DIRECTIONS:
Please copy the leading lines of the entries below exactly, concluding with the line in which "writes (R215). -/" occurs.

------ PROVIDED MATERIAL

-- ==== Sys2Proof/Syntax.lean ====
section
/-! DEFINITION. The instructions and events of the NX9: one constructor per row of the opcode table.

A slot word's operands are its fields, each a bit vector of the field's width. A V-slot word also says which of the two V
slots it stands in, because V0 and V1 share one format (R321). An event's operands say which tile, gang, thread, command or
register it concerns, and what came from outside the device. -/

namespace Sys2Proof

/-- The eight slots of a bundle, by engine (Table 3.1). -/
inductive Slot where
  | c | a | v0 | v1 | m | d | x | f
  deriving DecidableEq, Repr

/-- Which of the two vector slots a V word stands in. -/
inductive VSlot where
  | v0 | v1
  deriving DecidableEq, Repr

/-- The two parts of a barge piece: it reads before it writes (R215). -/
inductive PiecePart where
  | reads | writes
  deriving DecidableEq, Repr

/-- The two moments of a walk: it notes the shoot-down counter and reads the table, then checks and fills (R202). -/
inductive WalkPart where
  | begins | fills
  deriving DecidableEq, Repr

/-- The parts of the boot flash that the board rewrites (R302, R305, R306). -/
inductive FlashPart where
  | slotA | slotB | marker0 | marker1
  deriving DecidableEq, Repr

/-- What a lock crossing carries in one unit (R250): a row with its route and poison tag when valid, whether the unit's flit was
correctable, and its sideband events with the number, 0 to 2, of the copy that the unit holds: a barrier arrival (barrier, count,
copy), and a hold of the gang in another package (copy). `eventLost` says that an event was lost in every copy. `stretch` is the
clock stretch that the other packages of the lock group request for this cycle (R249): 0 none, 1 of 1.5 periods, 2 of 2 periods. -/
structure CrossingUnit where
  valid : Bool
  route : BitVec 6
  row : Row
  poison : Bool
  correctable : Bool
  arrival : Option (Nat × Nat × Nat)
  hold : Option Nat
  eventLost : Bool
  stretch : Nat
  deriving DecidableEq, Repr

/-- The memories outside the tiles; a peer is named by its fabric address, 256·c0 + 16·c1 + c2 (R253), and host memory by the PASID with
which a request to it is tagged (Table 12.1, R270). -/
inductive MemSpace where
  | reservoir | host (pasid : Nat) | queueSram | peer (n : Nat)
  deriving DecidableEq, Repr

/-- The memories that an agent on the Sarpol fabric reaches (Table 9.1): this device's reservoir, the host memory of a PASID, and a peer's
reservoir. -/
inductive FabricSpace where
  | reservoir | host (pasid : Nat) | peer (n : Nat)
  deriving DecidableEq, Repr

------------

REPLY TO THE EXERCISE:
-- ==== Sys2Proof/Syntax.lean ====
section
/-! DEFINITION. The instructions and events of the NX9: one constructor per row of the opcode table.

A slot word's operands are its fields, each a bit vector of the field's width. A V-slot word also says which of the two V
slots it stands in, because V0 and V1 share one format (R321). An event's operands say which tile, gang, thread, command or
register it concerns, and what came from outside the device. -/

namespace Sys2Proof

/-- The eight slots of a bundle, by engine (Table 3.1). -/
inductive Slot where
  | c | a | v0 | v1 | m | d | x | f
  deriving DecidableEq, Repr

/-- Which of the two vector slots a V word stands in. -/
inductive VSlot where
  | v0 | v1
  deriving DecidableEq, Repr

/-- The two parts of a barge piece: it reads before it writes (R215). -/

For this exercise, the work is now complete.